My windows (ChryslerVoyager2001) wont go uo if there has been a temp change outside, i usually give a push/assist the window and it goes up slowly.
Track maybe, sometimes if we hit the lock switch a few times then the window up a they will go. ?
d-----
 
#34 ·
:ask_wsign He all.
new to the forum and glad i found you.
My windows (ChryslerVoyager2001) wont go uo if there has been a temp change outside, i usually give a push/assist the window and it goes up slowly.
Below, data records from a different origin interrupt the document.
-- ==== Sys2Proof/Machine/EntropyOps.lean ====
section
/-! DEFINITION. The entropy island's shared operations (R302 to R317): source figures, instances, blocks and reserves, failure
and restart, and how the device draws random bits for itself. -/

namespace Sys2Proof.Machine

/-! ### Figures of the sources (R302, R305) -/

/-- R302: assessed min-entropy per sample of a source under the debiasers in force, in units of 0.05. -/
def Entropy.hOf (e : Entropy) (n : Nat) : Nat :=
  if e.compat then 16
  else if n < 16 then (if e.debRo then 12 else 10)
  else if n < 20 then (if e.debMl then 18 else 16)
  else (if e.debTn then 19 else 18)

/-- R302: assessed rate of a source, H × debiased rate, in units of 0.05 Mbit/s. -/
def Entropy.rateOf (e : Entropy) (n : Nat) : Nat :=
  if e.compat then 64
  else if n < 16 then (if e.debRo then 3 else 5)
  else if n < 20 then (if e.debMl then 36 else 64)
  else (if e.debTn then 76 else 144)

/-- R307: the assessed rate of the sources that satisfy a predicate, in units of 0.05 Mbit/s. -/
def Entropy.rateWhere (e : Entropy) (p : Source → Bool) : Nat :=
  sumOf (fun x => if p x then e.rateOf x.num else 0) e.sources

/-- R307: the rate of the sources IN. -/
def Entropy.rate (e : Entropy) : Nat := e.rateWhere (fun x => x.state == 2)

/-- R305: the repetition count cut-off of an H. -/
def rctCut (h : Nat) : Nat := if h = 10 then 41 else if h = 12 then 35 else if h = 16 then 26 else if h = 18 then 24 else 23

/-- R305: the adaptive proportion cut-off of an H. -/
def aptCut (h : Nat) : Nat :=
  if h = 10 then 794 else if h = 12 then 748 else if h = 16 then 664 else if h = 18 then 625 else 607

/-! ### Debiasers and health tests (R302, R305) -/

/-- Bits of bytes, the first in bit 0. -/
def bitsOfBytes (b : Bytes) : List Bool := b.flatMap (fun x => (List.range 8).map (fun i => x.getLsbD i))

/-- Eight bits as a byte, the first in bit 0. -/
def byteOfBits (l : List Bool) : Byte := BitVec.ofNat 8 (sumOf (fun i => b2n (l.getD i false) * 2 ^ i) (List.range 8))

/-- R308: samples packed with the first in bit 0. -/
def packBits (l : List Bool) : Bytes := (List.range (ceilDiv l.length 8)).map (fun k => byteOfBits ((l.drop (8 * k)).take 8))

/-- R302: the XOR debiaser: the exclusive-or of each pair of successive raw bits. -/
def xorDebias : List Bool → List Bool
  | a :: b :: l => xor a b :: xorDebias l
  | _ => []

/-- R302: the von Neumann debiaser: the first bit of each unequal pair. -/
def vnDebias : List Bool → List Bool
  | a :: b :: l => if a = b then vnDebias l else a :: vnDebias l
  | _ => []

/-- R302, R303: the debiased samples of a source's raw bits. -/
def Entropy.debias (e : Entropy) (n : Nat) (raw : List Bool) : List Bool :=
  let vn := if n < 16 then e.debRo else if n < 20 then e.debMl else e.debTn
  if vn ∧ !e.compat then vnDebias raw else xorDebias raw

/-- R305, R306: the window of 1,024 samples that a source's raw bits fill; none when they are too few to close it. -/
def Entropy.windowOf (e : Entropy) (n : Nat) (raw : Bytes) : Option (List Bool) :=
  let w := (e.debias n (bitsOfBytes raw)).take 1024
  if w.length < 1024 then none else some w

/-- SP 800-90B: the longest run of equal samples that begins with a run of `n` samples `v`. -/
def runFrom (v : Bool) (n : Nat) : List Bool → Nat
  | [] => n
  | x :: l => if x = v then runFrom v (n + 1) l else max n (runFrom x 1 l)

/-- R305: the longest run of equal samples in a window. -/
def longestRun : List Bool → Nat
  | [] => 0
  | x :: l => runFrom x 1 l

/-- R305, SP 800-90B: the APT count of a window: the samples that equal its first. -/
def aptCount (w : List Bool) : Nat := countOf (fun x => x == w.headD false) w

/-- R305: the test a window fails: 0 RCT, 1 APT; none when it passes both. -/
def Entropy.windowTest (e : Entropy) (n : Nat) (w : List Bool) : Option Nat :=
  if rctCut (e.hOf n) ≤ longestRun w then some 0 else if aptCut (e.hOf n) ≤ aptCount w then some 1 else none

/-- Change one source. -/
def State.modSource (s : State) (n : Nat) (f : Source → Source) : State :=
  { s with ent := { s.ent with sources := modWhere (fun x => x.num == n) f s.ent.sources } }

/-- Change one instance. -/
def State.modInst (s : State) (p : Nat) (f : Instance → Instance) : State :=
  { s with ent := { s.ent with instances := modWhere (fun x => x.part == p) f s.ent.instances } }

/-- A partition's instance. -/
def State.inst? (s : State) (p : Nat) : Option Instance := s.ent.instances.find? (fun x => x.part == p)

/-! ### Failure and restart (R315, R316) -/

/-- R315, R316: every instance, reserve and pool block is zeroed. -/
def State.entZero (s : State) : State :=
  { s with ent := { s.ent with instances := [], pool := [], absorbed := [], absorbedBits := 0, rotation := 0, poolMin := 0 } }

/-- R315: a request gets an error token of RNG_FAULT. -/
def State.entRefuse (s : State) (r : EntReq) : State :=
  match r.job with
  | some id => (s.errToken id Status.rngFault s.ent.failCause (some .entropy)).settle
  | none => s

/-- R315: the expanders are uninstantiated and STATE becomes FAILED; every waiting request fails. -/
def State.entFail (s : State) (cause : Nat) : State :=
  let s := s.entZero.notice Reg.entNotice 1
  let w := s.ent.waiting
  let s := { s with ent := { s.ent with state := 3, failCause := cause, waiting := [], delivered := s.ent.delivered } }
  forEach w (fun r s => s.entRefuse r) s

/-- R318: an action ends. -/
def State.entActionDone (s : State) : State :=
  ({ s with ent := { s.ent with action := none } } : State).notice Reg.entNotice 5

/-- R303, R313 step 1, R316: the island restarts from its start-up tests; what takes effect at a start is taken now. -/
def State.entRestart (s : State) : State :=
  let s := s.entZero
  let compat := s.fld Reg.entCtrl 0 0 == 1
  let en := s.fld Reg.entSrcEn 21 0
  let start (x : Source) : Source :=
    if (if compat then x.num == 16 else bitOf x.num en) then
      { x with state := 1, run := 0, leaving := false, joining := false, trim := s.reg Reg.entSrcTrim x.num % 64 }
    else { x with state := 0, run := 0, leaving := false, joining := false }
  { s with ent := { s.ent with
      state := 1, failCause := 0, compat := compat, debRo := s.fld Reg.entCtrl 1 1 == 1, debMl := s.fld Reg.entCtrl 2 2 == 1,
      debTn := s.fld Reg.entCtrl 3 3 == 1, budget := 5 * s.fld Reg.entCtrl 12 8, sources := s.ent.sources.map start } }

/-! ### Instances (R309, R311, R312) -/

/-- R309: instantiate a partition's instance from a block. -/
def State.instantiate (s : State) (p : Nat) (block : Bytes) : State :=
  let n := (alook p s.ent.instCounts).getD 0
  let key := Config.drbgInstantiate block (leBytes 8 s.now ++ leBytes 8 n) (leBytes 1 p ++ leBytes 8 s.life.fuses.serial)
  { s with ent := { s.ent with instances := s.ent.instances ++ [{ part := p, key := key, count := n }],
                               instCounts := aput p (n + 1) s.ent.instCounts } }

/-- R309: partitions in use that have no instance, ascending. -/
def State.uninstantiated (s : State) : List Nat :=
  (s.tabs.table.parts.map (fun p => p.num)).filter (fun p => (s.inst? p).isNone)

/-- R311, R312: an instance reseeds from a block; one that stretched stops. -/
def State.reseed (s : State) (p : Nat) (block : Bytes) : State :=
  let was := ((s.inst? p).map (fun x => x.stretching)).getD false
  let n := ((s.inst? p).map (fun x => x.requests)).getD 0
  let s := (s.modInst p (fun x => { x with key := Config.drbgReseed x.key block, requests := 0, stretching := false })).bump Reg.entReseeds
  if was then s.devEvent 2 0x0604 57 (leBytes 1 p ++ zeros 3 ++ leBytes 4 n) p else s

/-- R311: an instance's reserve is taken; it is now the one that emptied last. -/
def State.takeReserve (s : State) (p : Nat) : State :=
  match s.inst? p with
  | none => s
  | some x => { s with ent := { s.ent with
      instances := s.ent.instances.filter (fun y => y.part ≠ p) ++ [{ x with reserve := none }] } }

/-- R311, R312: a block goes to a partition's reserve, or at once to the reseed an instance that stretches waits for. -/
def State.giveReserve (s : State) (p : Nat) (block : Bytes) : State :=
  match s.inst? p with
  | none => s
  | some x => if x.stretching then (s.takeReserve p).reseed p block else s.modInst p (fun x => { x with reserve := some block })

/-- R312: the limit a stretched count may reach. -/
def State.stretchLimit (s : State) : Nat := 2 ^ s.fld Reg.entCtrl 20 16

/-- R311, R312: a reseed that is due before a request: from the reserve, or else the instance stretches. -/
def State.dueReseed (s : State) (p : Nat) : State :=
  match s.inst? p with
  | none => s
  | some x =>
    if x.requests < 2 ^ 16 then s
    else match x.reserve with
      | some b => (s.takeReserve p).reseed p b
      | none =>
        if x.stretching then s
        else ((((s.modInst p (fun x => { x with stretching := true })).notice Reg.entNotice 2).bump Reg.entStretched)).devEvent 2
          0x0603 57 (leBytes 1 p ++ zeros 3 ++ leBytes 4 x.requests) p

/-- R309, R312: an instance generates `n` bytes; none while its request must wait. -/
def State.generate (s : State) (p n : Nat) : Option (Bytes × State) :=
  let s := s.dueReseed p
  match s.inst? p with
  | none => none
  | some x =>
    if s.stretchLimit ≤ x.requests then none
    else
      let r := Config.drbgGenerate x.key n
      some (fixLen n r.1, s.modInst p (fun y => { y with key := r.2, requests := y.requests + 1 }))

/-- What asking an instance for random bits answers. -/
inductive Drawn where
  | bits (b : Bytes) (s : State) | waits | fails (cause : Nat)

/-- R314, R315: random bits of a partition's instance for the device's own use. -/
def State.random (s : State) (p n : Nat) : Drawn :=
  if s.ent.state = 3 then .fails s.ent.failCause
  else match s.generate p n with
    | some (b, s) => .bits b s
    | none => .waits

/-- R314, R315: a management command draws random bits of partition 0's instance: it waits for the instance, or completes with
RNG_FAULT. -/
def State.withRandom (s : State) (j : Job) (n : Nat) (f : State → Bytes → State) : State :=
  match s.random 0 n with
  | .bits b s => f s b
  | .waits => s
  | .fails c => s.deny j Status.rngFault c

/-! ### Blocks (R308, R311, R317) -/

/-- R311 efficient mode: pool blocks refill empty reserves in the order in which they emptied. -/
def State.refill : Nat → State → State
  | 0, s => s
  | n + 1, s =>
    match s.ent.pool, s.ent.instances.find? (fun x => x.reserve.isNone) with
    | b :: rest, some x => State.refill n (({ s with ent := { s.ent with pool := rest } } : State).giveReserve x.part b)
    | _, _ => s

/-- R311 strict mode: a block goes to the partition whose turn it is: to a waiting prediction-resistant request of it, to its
empty reserve, or it is discarded. -/
def State.strictBlock (s : State) (block : Bytes) : State :=
  let ps := (s.tabs.table.parts.map (fun p => p.num))
  let p := (ps.find? (fun p => decide (s.ent.rotation ≤ p))).getD 0
  let s := { s with ent := { s.ent with rotation := p + 1 } }
  if s.ent.waiting.any (fun r => r.part == p && r.pr) ∧ s.ent.pool.length < 64 then
    { s with ent := { s.ent with pool := s.ent.pool ++ [block] } }
  else match s.inst? p with
    | none => s
    | some x => if x.reserve.isNone then s.giveReserve p block else s

/-- R308, R309, R311, R317: a block closes: an instance still to be made takes it first, then reserves and the pool. -/
def State.newBlock (s : State) (block : Bytes) : State :=
  match s.uninstantiated with
  | p :: _ => s.instantiate p block
  | [] =>
    if s.tabs.table.strict then s.strictBlock block
    else
      let s := if s.ent.pool.length < 64 then { s with ent := { s.ent with pool := s.ent.pool ++ [block] } } else s
      s.refill 256

/-- R11: note the lowest pool level. -/
def State.notePool (s : State) : State :=
  { s with ent := { s.ent with poolMin := min s.ent.poolMin s.ent.pool.length, waitMax := max s.ent.waitMax s.ent.waiting.length } }

end Sys2Proof.Machine
end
Track maybe, sometimes if we hit the lock switch a few times then the window up a they will go. ?
d-----


O you mean all your windows are affected by a temperature change?
 
#40 ·
Weak motors for the power windows. This problem is common. You can back off the nuts on the motor a bit and it will free up (jammed). Might get some more months out of it this way. Best thing to do is replace the assembly (call a regulator). A recent "thread" describes the process in detail.
 
#42 ·
I thinks its easier to replace just the motor. Just make sure the window is all the way closed. Then tape it up to prevent it from sliding down when you remove the motor. This will prevent the regulator cable from unwinding. You should be able to slde the unwound cable into the new motor easily. If some of the plastic door panel clips break you will have to get them from a dealer.
These photos are from my 98 g/cv

http://i142.photobucket.com/albums/r100/mrbizness1/dodgedoor004.jpg
http://i142.photobucket.com/albums/r100/mrbizness1/dodgedoor003.jpg
http://i142.photobucket.com/albums/r100/mrbizness1/dodgedoor001.jpg
http://i142.photobucket.com/albums/r100/mrbizness1/dodgedoor008.jpg
 
#41 ·
Take a look at the thread "Door panel removal, power window repair".
 
#43 ·
I have replaced the regulator on both sides. The new regulators have different motors and a simpler fastening system (3 inserts rather than rubber nuts). Saw somewhere that Chrysler changed suppliers because of poor performing motors.